Organize Your Way To A Better You With A Bullet Journal

Not better, just different!

Image of someone’s very neatly-organized bullet journal via Flickr user María Garrido

For a long time, at the beginning of every new year, I would spend an hour or more at a Staples near my old job, touching day planners and debating whether or not I should even spend money on something that I would use for three months and then shove in the back of a drawer. I have always been a planner, a worrier, a frett-er, someone who relishes the thought of a well-laid plan, checking off the steps in my head as I walk down the street or put rice in the rice cooker. I like order. I like to know what’s ahead. A day planner is the easiest way to manage that anxiety; by corralling the jumbled bits and pieces of your brain onto a page specifically meant for that information, the knots unwind.

For years, I relied on a Moleskine planner that spanned 18 months, starting in July — the time I usually decided I needed to Get My Life In Order — and ending in December of the following year. It felt renegade, in a way, because I was flouting convention. I’ll start my planner in the middle of the summer, like a true rebel, I thought to myself. I’ll show them.
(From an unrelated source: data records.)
/-- A rejected measurement: it joins the run on its side of d̂, and a full run resets the estimate (R157). -/
def rejectMeas (s : State) (q : Meas) (d : Nat) : State :=
  let l := learnAt s q.ch q.dir
  let before := dlyN s q.ch q.dir
  let up := decide (d < q.m * 256)
  let same := decide (0 < l.runN) && decide (l.runUp = up)
  let n := if same then l.runN + 1 else 1
  let sum := if same then l.runSum + q.m else q.m
  let s := storeResult s q.ch q.dir 2 q.m
  let s := tsetNat s .dly q.ch 30 2 (min 0xFFFF (tnat s .dly q.ch 30 2 + 1))
  let rm := getF s ACT_LRN_REJ_MAX
  if 0 < rm ∧ n = rm then
    let s := modLearn s q.ch q.dir fun l => { l with runN := 0, runSum := 0 }
    let s := setEstimate s q.ch q.dir (roundDiv (sum * 256) n).toNat (if q.node then 4 else 3) rm
    let s := setDlyFlags s q.ch (dlyFlags s q.ch ||| 2 ^ 6)
    let s := record s 0x5001 q.ch (leBytes 1 q.dir ++ leBytes 4 (dlyEst s q.ch q.dir))
    evalDrift s q.ch q.dir before
  else modLearn s q.ch q.dir fun l => { l with runN := n, runSum := sum, runUp := up }

/-- An accepted measurement moves the estimate (R157). -/
def acceptMeas (s : State) (q : Meas) (d : Nat) : State :=
  let src := dlySrc s q.ch q.dir
  let fresh := decide (src < 2)
  let n := if fresh then 0 else dlyN s q.ch q.dir
  let w := max (max 1 (getF s ACT_LRN_W)) (256 / (n + 1))
  let d0 : Int := if fresh then 0 else d
  let d' := d0 + roundDiv (((q.m * 256 : Nat) - d0) * w) 256
  let s := storeResult s q.ch q.dir 1 q.m
  let s := modLearn s q.ch q.dir fun l => { l with runN := 0, runSum := 0 }
  evalDrift (setEstimate s q.ch q.dir d'.toNat (if q.node then 4 else 3) (n + 1)) q.ch q.dir n

/-- Learning is disabled for a measurement: by NOLRN, by NOPWM for an edge of the modulation, or with EN (R155, R157). -/
def notLearned (s : State) (q : Meas) : Bool :=
  (q.modul && (dlyConf s q.ch).testBit 4) || (dlyConf s q.ch).testBit 3 || !flag s ACT_CTRL_EN

/-- Filter one measurement (R157, R159). -/
def filterMeas (s : State) (q : Meas) : State :=
  let s := missResult s q.ch q.dir 1
  if notLearned s q then storeResult s q.ch q.dir 1 q.m
  else
    let d := dHat s q.ch q.dir
    let known := decide (2 ≤ dlySrc s q.ch q.dir)
    if known && decide (getF s ACT_LRN_MIN_N ≤ dlyN s q.ch q.dir)
        && decide ((gateWidth s d : Int) < absI ((q.m * 256 : Nat) - (d : Int))) then rejectMeas s q d
    else acceptMeas s q d

/-- Windows whose time for a report is over at a boundary close: MASKED at their start, MISS at their end, and ABORTED where the next edge
cut them short (R151, R153, R154). -/
def settleWindows (s : State) : State :=
  let t := nowTick s
  let done := fun (w : ActWin) => decide (w.stop + 50 * perUs ≤ t)
  let s := (s.act.cut.filter fun e => done e.2).foldl (fun s e => missResult (storeResult (dropWindow s e.1 e.2) e.1 e.2.dir 5 0) e.1 e.2.dir 5) s
  (sparseKeys s.act.win).foldl (fun s c => match winAt s c with
    | some w => if w.masked && decide (w.start ≤ t) then closeWindow s c 4 else if done w then closeWindow s c 3 else s
    | none => s) s

/-- Drift is not evaluated while REF is 0 or n_eff is below MIN_N (R161). -/
def clearDrift (s : State) : State :=
  (sparseKeys s.act.learn).foldl (fun s k =>
    if dlyRef s (k / 2) (k % 2) = 0 ∨ dlyN s (k / 2) (k % 2) < getF s ACT_LRN_MIN_N then modLearn s (k / 2) (k % 2) fun l => { l with drift := none }
    else s) s

/-- At a step boundary the waiting measurements are filtered (R157, R158). -/
def actBoundary (s : State) : State :=
  let s := settleWindows s
  let l := s.act.waiting
  clearDrift (l.foldl filterMeas { s with act := { s.act with waiting := [] } })

/-- A node reports a result for an edge at `te`, which arrives at `at_` (R156): DISTURBED and the results without a feature are decided
by the node. -/
def nodeResult (s : State) (c dir te res tm m at_ : Nat) (slot : Option (Nat × Nat)) (trail modul : Bool) : State :=
  if res = 1 ∨ res = 6 then
    let s := placeMotion s c dir te tm m at_ slot trail
    if res = 6 then missResult (storeResult s c dir 6 m) c dir 6
    else { s with act := { s.act with waiting := s.act.waiting ++ [{ ch := c, dir := dir, m := m, node := true, modul := modul }] } }
  else if res = 0 then storeResult s c dir 0 0
  else missResult (storeResult s c dir res 0) c dir res

/-! ### Table DLY (R162) -/

/-- An entry of a DLY write is within its rules: EST, STAT and REF at most 100,000 and reserved fields zero. -/
def dlyValid (b : List Byte) : Bool :=
  [0, 4].all (fun o => decide (leAt b o 4 % 2 ^ 17 ≤ 100000)) && [8, 12, 16, 20].all (fun o => decide (leAt b o 4 ≤ 100000))
    && decide (leAt b 24 4 < 256)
This year, like every year, I had a Moleskine planner that I used faithfully until one day, I stopped. What no one tells you about a planner is that if there are days or even weeks that go by without a single note, event or triple-underlined reminder to pay your credit card bill, you feel badly because the implication is that if there’s nothing written down, there’s nothing going on in your life at all. In a fit of pique one Saturday and inspired by this BuzzFeed post about bullet journals, I bought a notebook at the overpriced bookstore down the street, sat at my desk, and got my life together, one page at a time.
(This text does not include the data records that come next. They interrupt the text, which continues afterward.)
/-- Energised local channels of a class (R191). -/
def classOn (s : State) (p : Nat) : List Nat :=
  drvChans.filter fun c => (drvCh s c).isOpen && decide (getF s (DRV_CH_MODE_PRIO c) = p)

/-- Show the energised channels of each class and LIMIT of each channel. -/
def showClasses (s : State) : State :=
  let s := (List.range 8).foldl (fun s p => setF s (DRV_KET_LIM_NON p) (classOn s p).length) s
  drvChans.foldl (fun s c => setB s (DRV_CH_STAT_LIMIT c) (decide (limOf s c < 64))) s

/-- Show which groups stagger their carriers (R190). -/
def showStagger (s : State) : State :=
  drvGroups.foldl (fun s g => setB s (DRV_GRP_STAT_STAG g) (s.drv.stag || flag s (DRV_GRP_CTRL_STAG_FORCE g))) s

/-- Stagger or align the carriers, and spread or restore the phases of the groups' NOZZLE_PWM channels (R190). -/
def applyStagger (s : State) : State :=
  drvChans.foldl (fun s c =>
    if getF s (DRV_CH_MODE_MODE c) = 2 ∧ flag s (DRV_CH_PWM_AUTO_STAG c) then
      let mates := (groupChans (groupOf c)).filter fun x => decide (getF s (DRV_CH_MODE_MODE x) = 2) && flag s (DRV_CH_PWM_AUTO_STAG x)
        && decide ((drvCh s x).freq = (drvCh s c).freq)
      let i := (mates.filter fun x => decide (x < c)).length
      rephase s c (if s.drv.stag then 256 * i / max 1 mates.length else (drvCh s c).written)
    else s) (showStagger s)

/-- The effective budget B in mW (R190). -/
def budget (s : State) : Nat := min (getF s DRV_KET_CFG_BUDGET * 100) (14000 - getF s MON_PLOGIC_MW)

/-- Switch off the energised channels of a class whose limit reached 0 (R191). -/
def classOff (s : State) (p t : Nat) : State :=
  (classOn s p).foldl (fun s c => bump (offChannel (setB s (DRV_CH_FLT_KZERO c) true) 4 t c) DRV_CNT_KOFF_CNT) s

/-- Lower or raise the limits by one adjustment (R191). -/
def adjustLimits (s : State) (pf b t : Nat) : State :=
  if b ≤ pf then
    match (List.range 7).find? fun p => decide (0 < getF s (DRV_KET_LIM_LIM p)) && !(classOn s p).isEmpty with
    | some p =>
      let n := getF s (DRV_KET_LIM_LIM p) - 4
      let s := setF s (DRV_KET_LIM_LIM p) n
      if n = 0 then classOff s p t else s
    | none => s
  else if 10 * pf < 9 * b then
    match (List.range 7).reverse.find? fun p => decide (getF s (DRV_KET_LIM_LIM p) < 64) with
    | some p => setF s (DRV_KET_LIM_LIM p) (getF s (DRV_KET_LIM_LIM p) + 1)
    | none => s
  else s

/-- The Kettle's evaluation at instant `t` (R190, R191). -/
def kettleEval (s : State) (t : Nat) : State :=
  let s := setF (setF s DRV_KET_EFF_PLOGIC (min 255 ((getF s MON_PLOGIC_MW + 50) / 100))) DRV_KET_EFF_EFFB (min 255 ((budget s + 50) / 100))
  let b := budget s * 1000
  let pf := s.drv.pf
  let stag := if s.drv.stag then decide (60 * b ≤ 100 * pf) else flag s DRV_KET_CFG_STAG_EN && decide (75 * b ≤ 100 * pf)
  let s := applyStagger { s with drv := { s.drv with stag := stag } }
  let lim := s.drv.lim || (flag s DRV_KET_CFG_LIM_EN && decide (b ≤ pf))
  let s := if lim then adjustLimits s pf b t else s
  let full := (List.range 7).all fun p => decide (getF s (DRV_KET_LIM_LIM p) = 64)
  let lim := lim && !(full && decide (pf < b))
  let none_ := (List.range 7).all fun p => (classOn s p).isEmpty || decide (getF s (DRV_KET_LIM_LIM p) = 0)
  let isOver := decide (b ≤ pf) && (s.drv.isOver || (lim && none_))
  let s := if isOver && !s.drv.isOver then record s 0x2003 noInst (leBytes 2 (min 0xFFFF ((pf + 500) / 1000))) else s
  let s := { s with drv := { s.drv with lim := lim, isOver := isOver } }
  showClasses (setF s DRV_STAT_KSTAGE (if isOver then 3 else if lim then 2 else if stag then 1 else 0))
A bullet journal is a system that feels complicated to start, but is actually very easy. It’s just a to-do list, trumped up with symbols and various other systems, all meant to ease the friction of remembering what it is that you have to do and what it is you should be doing.

The actual organization bit of it is less of the draw; as I already have a running list of what’s going on in my life in my head at all times, I don’t really need another system to keep it in place. The act of maintaining this is nothing more than another self-soothing method, a neat way of cataloguing my anxieties, my desires and the shit I actually have to do, all in one place.